This dataset is assembled for personal, non-commercial homelab use. The underlying Oryx visual-confirmation data is published non-commercially; UCDP is CC-BY. Any deployed view of this data (e.g. globalmilitary.blackmesalabs.org) must:

  1. Display visible attribution to Oryx (primary visual confirmation) and the leedrake5/Russia-Ukraine mirror.
  2. Attribute UCDP for conflict metadata.
  3. Carry a non-commercial-use notice and a note that figures are visually-confirmed minima, not total losses.

Do not repackage or sell this dataset. Do not scrape globalmilitary.net.


6. Refresh cadence

The seed is a pinned snapshot for reproducibility. To advance it:

# 1. Edit scripts/sources.json: bump snapshot_date + url to a newer byType file
#    (https://github.com/leedrake5/Russia-Ukraine/tree/main/data/byType),
#    and update `local` to data/raw/leedrake5_byType_<DATE>.csv
# 2. Re-fetch, verify, re-pin checksums, and rewrite the seed:
python3 scripts/ingest.py --refresh
# 3. Sanity-check & confirm idempotency:
python3 scripts/ingest.py --check
# 4. Review the diff in data/seed/ and data/raw/, then commit.

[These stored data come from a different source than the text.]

/-- Every space that a run reads can be read now: host memory through a link that is up (13 R359). -/
def runInputsUp (s : State) (r : Request) : Bool :=
  if r.op = Op.score then s.transferUp (r.fld 72 8)
  else
    s.transferUp (r.fld 64 8) &&
    (match s.reachOk r (r.fld 64 8) 128 true with
     | .ok _ =>
       let b := s.readSpace r (r.fld 64 8) 128
       s.transferUp (field b 48 8) && s.transferUp (field b 56 8) && s.transferUp (field b 64 8)
     | .error _ => true)

/-! ### Outputs (04 R112-R122) -/

/-- The 64 bits of a signed energy. -/
def energy64 (e : Int) : Bytes := leBytes 8 (ofSigned 64 e)

/-- A 32-bit count, saturated. -/
def count32 (n : Nat) : Bytes := leBytes 4 (min n 0xFFFFFFFF)

/-- The run header (Table 4.5). -/
def runHeader (u : Run) (quantum : BitVec 16) : Bytes :=
  leBytes 8 u.turn ++ energy64 u.modelBest ++ leBytes 4 u.bestAt.2 ++ leBytes 4 u.reps ++ leBytes 4 u.rounds ++
  leBytes 4 u.traced ++ leBytes 8 u.seed.toNat ++ leBytes 2 quantum.toNat ++
  leBytes 2 (b2n u.truncated + 2 * b2n u.updated) ++ List.replicate 20 0

/-- The replica records (Table 4.6). -/
def replicaRecord (u : Run) (r : Nat) : Bytes :=
  let b := u.best.getD r ⟨0, 0, 0⟩
  energy64 b.energy ++ energy64 (u.energies.getD r 0) ++ leBytes 4 b.turn ++ leBytes 2 b.rung ++
  leBytes 2 (u.rungOf.getD r r) ++ count32 (u.frozen.getD r 0) ++ List.replicate 4 0

/-- The exchange counts (R116). -/
def exchEntries (u : Run) : Bytes := (u.exch.map fun e => count32 e.1 ++ count32 e.2).flatten

/-- A trace record (R117): the turns completed and the energies by rung. -/
def traceRecord (u : Run) (done : Nat) : Bytes :=
  leBytes 8 done ++ ((List.range u.reps).map fun k =>
    energy64 (u.energies.getD (((List.range u.reps).find? fun r => decide (u.rungOf.getD r r = k)).getD 0) 0)).flatten

/-- The statistics area in its three pieces with their offsets (Table 4.8): the heads with Z, M1, and M2. `blocks` and
`far` are the blocks and M1 sums of a job's other parts, whose sums stand behind this part's (14 R394). -/
def statsArea (x : Sums) (blocks far : Nat) : List (Nat × Bytes) :=
  let m1 := ((x.m1.flatten.flatten).map energy64).flatten
  let at1 := 64 + 8 * (x.z.length + blocks)
  [(0, leBytes 8 x.zt ++ leBytes 8 x.frozenOut ++ List.replicate 48 0 ++ (x.z.map (leBytes 8)).flatten),
   (at1, m1), (at1 + m1.length + 8 * far, (x.m2.map energy64).flatten)]

/-- Writes a part of a run's outputs at an offset of a region. -/
def putOut (s : State) (r : Request) (region : W64) (off : Nat) (bs : Bytes) : State :=
  s.writeSpace r (region.toNat + off) bs

/-- Writes this part's best-state images of the replicas marked (R115; Table 4.2 order 8). -/
def writeBest (s : State) (r : Request) (u : Run) (n : Net) (image : Nat) (marks : List Bool) : State :=
  (List.range u.reps).foldl (fun t i =>
    if marks.getD i false then
      t.putOut r u.output (bestAtOff u.reps + i * image) (n.renderImage (u.bestState.getD i []))
    else t) s

/-- Writes the run header, the replica records, the exchange counts and a SAMPLE's statistics (R112, R122). -/
def writeRun (s : State) (r : Request) (u : Run) (m : Model) (n : Net) (sums : Sums) : State :=
  let image := s.imageBytes m n
  let others := s.otherParts m
  let t1 := s.putOut r u.output 0 (runHeader u n.quantum)
  let t2 := t1.putOut r u.output 64 ((List.range u.reps).map (replicaRecord u)).flatten
  let t3 := t2.putOut r u.output (exchAtOff u.reps image) (exchEntries u)
  if u.opcode = Op.sample then
    (statsArea { sums with frozenOut := sums.frozenOut + u.farOut } (others.map (·.blocks)).sum (others.map (·.m1)).sum).foldl
      (fun t x => t.putOut r u.stats x.1 x.2) t3
  else t3

end State

end Sys2Proof.Machine
end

--refresh fetches with a browser User-Agent (several OSINT mirrors 403 default agents) and re-pins the sha256 in sources.json. Default runs are offline — they read the committed data/raw/ snapshot and verify its checksum, so the build is reproducible without network access.

Suggested cadence: monthly, or before a deploy. Oryx itself updates daily; we pin to avoid a moving dataset under the app.


File map

Path What
data/schema/schema.sql SQLite DDL (4 tables + loss_rollup view)
data/schema/schema.json TypeScript-compatible JSON Schema mirror
data/raw/leedrake5_byType_2024-11-19.csv Pinned upstream snapshot (sha256 in sources.json)
data/raw/reference.json Hand-authored conflict/belligerent metadata + category map
data/seed/*.csv Generated normalized seed (conflicts, belligerents, equipment_types, loss_records)
scripts/sources.json Pinned source URLs, licenses, checksums
scripts/ingest.py Idempotent ingest (stdlib only; --refresh, --check)